Guest Columnist:
Jackie Miller, RHIA, CPC--Expert Answers to Your Top-5 Radiology Coding Questions
Published on Thu Aug 24, 2006
If you can't distinguish a spot film from a standard x-ray, read this
Orthopedic coders have to remember scores of coding rules, from fracture care to surgery coding to disease management. In addition, orthopedic practices face radiology coding challenges every day, because imaging is an integral part of good surgical care.
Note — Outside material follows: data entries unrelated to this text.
@[simp] theorem Part.withOutcomes_fields (p : Part) (l : List Outcome) :
    (p.withOutcomes l).supply = p.supply ∧ (p.withOutcomes l).keepValid = p.keepValid ∧
    (p.withOutcomes l).initialising = p.initialising ∧ (p.withOutcomes l).lockoutTimer = p.lockoutTimer ∧
    (p.withOutcomes l).walk = p.walk ∧ (p.withOutcomes l).vkeep = p.vkeep ∧
    (p.withOutcomes l).crystal = p.crystal ∧ (p.withOutcomes l).store = p.store ∧
    (p.withOutcomes l).arbiter = p.arbiter ∧ (p.withOutcomes l).tableLost = p.tableLost ∧
    (p.withOutcomes l).intake = p.intake ∧ (p.withOutcomes l).fileNumber = p.fileNumber ∧
    (p.withOutcomes l).fileNumberFault = p.fileNumberFault ∧ (p.withOutcomes l).setup = p.setup ∧
    (p.withOutcomes l).locked = p.locked ∧ (p.withOutcomes l).setupFault = p.setupFault ∧
    (p.withOutcomes l).setupIgnored = p.setupIgnored ∧ (p.withOutcomes l).contexts = p.contexts ∧
    (p.withOutcomes l).awaitOrder = p.awaitOrder ∧ (p.withOutcomes l).journal = p.journal ∧
    (p.withOutcomes l).queue = { p.queue with outcomes := l, checkFault := 0 } ∧
    (p.withOutcomes l).counters = p.counters ∧ (p.withOutcomes l).previousPage = p.previousPage ∧
    (p.withOutcomes l).monitor = p.monitor ∧ (p.withOutcomes l).clock = p.clock ∧
    (p.withOutcomes l).follow = p.follow ∧ (p.withOutcomes l).sweep = p.sweep ∧
    (p.withOutcomes l).path = p.path ∧ (p.withOutcomes l).memory = p.memory ∧
    (p.withOutcomes l).memoryEpoch = p.memoryEpoch ∧ (p.withOutcomes l).draws = p.draws := by
  refine ⟨?_, ?_, ?_, ?_, ?_, ?_, ?_, ?_, ?_, ?_, ?_, ?_, ?_, ?_, ?_, ?_, ?_, ?_, ?_, ?_, ?_, ?_, ?_, ?_, ?_, ?_, ?_, ?_, ?_, ?_, ?_⟩ <;> rfl

@[simp] theorem Part.takeSequence_fields (p : Part) :
    (p.takeSequence).supply = p.supply ∧ (p.takeSequence).keepValid = p.keepValid ∧
    (p.takeSequence).initialising = p.initialising ∧ (p.takeSequence).lockoutTimer = p.lockoutTimer ∧
    (p.takeSequence).walk = p.walk ∧ (p.takeSequence).vkeep = p.vkeep ∧
    (p.takeSequence).crystal = p.crystal ∧ (p.takeSequence).store = p.store ∧
    (p.takeSequence).arbiter = p.arbiter ∧ (p.takeSequence).tableLost = p.tableLost ∧
    (p.takeSequence).intake = p.intake ∧ (p.takeSequence).fileNumber = p.fileNumber ∧
    (p.takeSequence).fileNumberFault = p.fileNumberFault ∧ (p.takeSequence).setup = p.setup ∧
    (p.takeSequence).locked = p.locked ∧ (p.takeSequence).setupFault = p.setupFault ∧
    (p.takeSequence).setupIgnored = p.setupIgnored ∧ (p.takeSequence).contexts = p.contexts ∧
    (p.takeSequence).awaitOrder = p.awaitOrder ∧ (p.takeSequence).journal = p.journal ∧
    (p.takeSequence).queue = { p.queue with nextSequence := p.queue.nextSequence + 1 } ∧
    (p.takeSequence).counters = p.counters ∧ (p.takeSequence).previousPage = p.previousPage ∧
    (p.takeSequence).monitor = p.monitor ∧ (p.takeSequence).clock = p.clock ∧
    (p.takeSequence).follow = p.follow ∧ (p.takeSequence).sweep = p.sweep ∧
    (p.takeSequence).path = p.path ∧ (p.takeSequence).memory = p.memory ∧
    (p.takeSequence).memoryEpoch = p.memoryEpoch ∧ (p.takeSequence).draws = p.draws := by
  refine ⟨?_, ?_, ?_, ?_, ?_, ?_, ?_, ?_, ?_, ?_, ?_, ?_, ?_, ?_, ?_, ?_, ?_, ?_, ?_, ?_, ?_, ?_, ?_, ?_, ?_, ?_, ?_, ?_, ?_, ?_, ?_⟩ <;> rfl

@[simp] theorem Part.begin_fields (p : Part) (a : Arbiter) (o : Operation) :
    (p.begin a o).supply = p.supply ∧ (p.begin a o).keepValid = p.keepValid ∧
    (p.begin a o).initialising = p.initialising ∧ (p.begin a o).lockoutTimer = p.lockoutTimer ∧
    (p.begin a o).walk = p.walk ∧ (p.begin a o).vkeep = p.vkeep ∧ (p.begin a o).crystal = p.crystal ∧
    (p.begin a o).store = p.store ∧ (p.begin a o).arbiter = { a with op := some o } ∧
    (p.begin a o).tableLost = p.tableLost ∧ (p.begin a o).intake = p.intake ∧
    (p.begin a o).fileNumber = p.fileNumber ∧ (p.begin a o).fileNumberFault = p.fileNumberFault ∧
    (p.begin a o).setup = p.setup ∧ (p.begin a o).locked = p.locked ∧
    (p.begin a o).setupFault = p.setupFault ∧ (p.begin a o).setupIgnored = p.setupIgnored ∧
    (p.begin a o).contexts = p.contexts ∧ (p.begin a o).awaitOrder = p.awaitOrder ∧
    (p.begin a o).journal = p.journal ∧ (p.begin a o).queue = p.queue ∧
    (p.begin a o).counters = p.counters ∧ (p.begin a o).previousPage = p.previousPage ∧
    (p.begin a o).monitor = p.monitor ∧ (p.begin a o).clock = p.clock ∧ (p.begin a o).follow = p.follow ∧
    (p.begin a o).sweep = p.sweep ∧ (p.begin a o).path = p.path ∧ (p.begin a o).memory = p.memory ∧
    (p.begin a o).memoryEpoch = p.memoryEpoch ∧ (p.begin a o).draws = p.draws := by
  refine ⟨?_, ?_, ?_, ?_, ?_, ?_, ?_, ?_, ?_, ?_, ?_, ?_, ?_, ?_, ?_, ?_, ?_, ?_, ?_, ?_, ?_, ?_, ?_, ?_, ?_, ?_, ?_, ?_, ?_, ?_, ?_⟩ <;> rfl

@[simp] theorem Part.tableFree_fields (p : Part) :
    (p.tableFree).supply = p.supply ∧ (p.tableFree).keepValid = p.keepValid ∧
    (p.tableFree).initialising = p.initialising ∧ (p.tableFree).lockoutTimer = p.lockoutTimer ∧
    (p.tableFree).walk = p.walk ∧ (p.tableFree).vkeep = p.vkeep ∧ (p.tableFree).crystal = p.crystal ∧
    (p.tableFree).store = p.store ∧ (p.tableFree).arbiter = { p.arbiter with op := none } ∧
    (p.tableFree).tableLost = p.tableLost ∧ (p.tableFree).intake = p.intake ∧
    (p.tableFree).fileNumber = p.fileNumber ∧ (p.tableFree).fileNumberFault = p.fileNumberFault ∧
    (p.tableFree).setup = p.setup ∧ (p.tableFree).locked = p.locked ∧
    (p.tableFree).setupFault = p.setupFault ∧ (p.tableFree).setupIgnored = p.setupIgnored ∧
    (p.tableFree).contexts = p.contexts ∧ (p.tableFree).awaitOrder = p.awaitOrder ∧
    (p.tableFree).journal = p.journal ∧ (p.tableFree).queue = p.queue ∧
    (p.tableFree).counters = p.counters ∧ (p.tableFree).previousPage = p.previousPage ∧
    (p.tableFree).monitor = p.monitor ∧ (p.tableFree).clock = p.clock ∧ (p.tableFree).follow = p.follow ∧
    (p.tableFree).sweep = p.sweep ∧ (p.tableFree).path = p.path ∧ (p.tableFree).memory = p.memory ∧
    (p.tableFree).memoryEpoch = p.memoryEpoch ∧ (p.tableFree).draws = p.draws := by
  refine ⟨?_, ?_, ?_, ?_, ?_, ?_, ?_, ?_, ?_, ?_, ?_, ?_, ?_, ?_, ?_, ?_, ?_, ?_, ?_, ?_, ?_, ?_, ?_, ?_, ?_, ?_, ?_, ?_, ?_, ?_, ?_⟩ <;> rfl
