@[simp] theorem Part.attentionEvent_keeps (p : Part) :
    (p.attentionEvent).supply = p.supply ∧ (p.attentionEvent).keepValid = p.keepValid ∧
    (p.attentionEvent).initialising = p.initialising ∧ (p.attentionEvent).lockoutTimer = p.lockoutTimer ∧
    (p.attentionEvent).walk = p.walk ∧ (p.attentionEvent).vkeep = p.vkeep ∧
    (p.attentionEvent).crystal = p.crystal ∧ (p.attentionEvent).store = p.store ∧
    (p.attentionEvent).arbiter = p.arbiter ∧ (p.attentionEvent).tableLost = p.tableLost ∧
    (p.attentionEvent).intake = p.intake ∧ (p.attentionEvent).fileNumber = p.fileNumber ∧
    (p.attentionEvent).fileNumberFault = p.fileNumberFault ∧ (p.attentionEvent).setup = p.setup ∧
    (p.attentionEvent).locked = p.locked ∧ (p.attentionEvent).setupFault = p.setupFault ∧
    (p.attentionEvent).setupIgnored = p.setupIgnored ∧ (p.attentionEvent).contexts = p.contexts ∧
    (p.attentionEvent).awaitOrder = p.awaitOrder ∧ (p.attentionEvent).journal = p.journal ∧
    (p.attentionEvent).queue = p.queue ∧ (p.attentionEvent).counters = p.counters ∧
    (p.attentionEvent).previousPage = p.previousPage ∧ (p.attentionEvent).clock = p.clock ∧
    (p.attentionEvent).follow = p.follow ∧ (p.attentionEvent).sweep = p.sweep ∧
    (p.attentionEvent).path = p.path ∧ (p.attentionEvent).memory = p.memory ∧
    (p.attentionEvent).memoryEpoch = p.memoryEpoch ∧ (p.attentionEvent).draws = p.draws := by
  unfold Part.attentionEvent
  split <;> simp

end Sys2Proof.Machine
end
If you occasionally find radiology coding tricky, the answers to the following five questions may help you submit your claims with fewer headaches and better reimbursement odds. Look to NCCI for Intraoperative Imaging Guidelines Question 1: When is it appropriate to report interpretation of intraoperative images? And if we can bill these, what is the proper way to code these services? Answer 1: Under the National Correct Coding Initiative edits, fluoroscopy (76000, Fluoroscopy [separate procedure], up to one hour physician time, other than 71023 or 71034 [e.g., cardiac fluoroscopy]) is bundled into many orthopedic procedures. For example, fluoro is a component of 25565 (Closed treatment of radial and ulnar shaft fractures; with manipulation). When fluoro is defined as a Column 2 code, do not apply a modifier to override the NCCI edit unless the fluoro was performed during a separate encounter or on a separate part of the body.
If fluoro is not defined as part of the procedure (either by the CPT code definition or by the NCCI edits), you can report 76000 when the orthopedist supervises and interprets the fluoroscopy during an operative procedure. The physician must document that fluoro was used and what it revealed. Be sure to use modifier 26 (Professional component) if the fluoro was performed in the hospital setting.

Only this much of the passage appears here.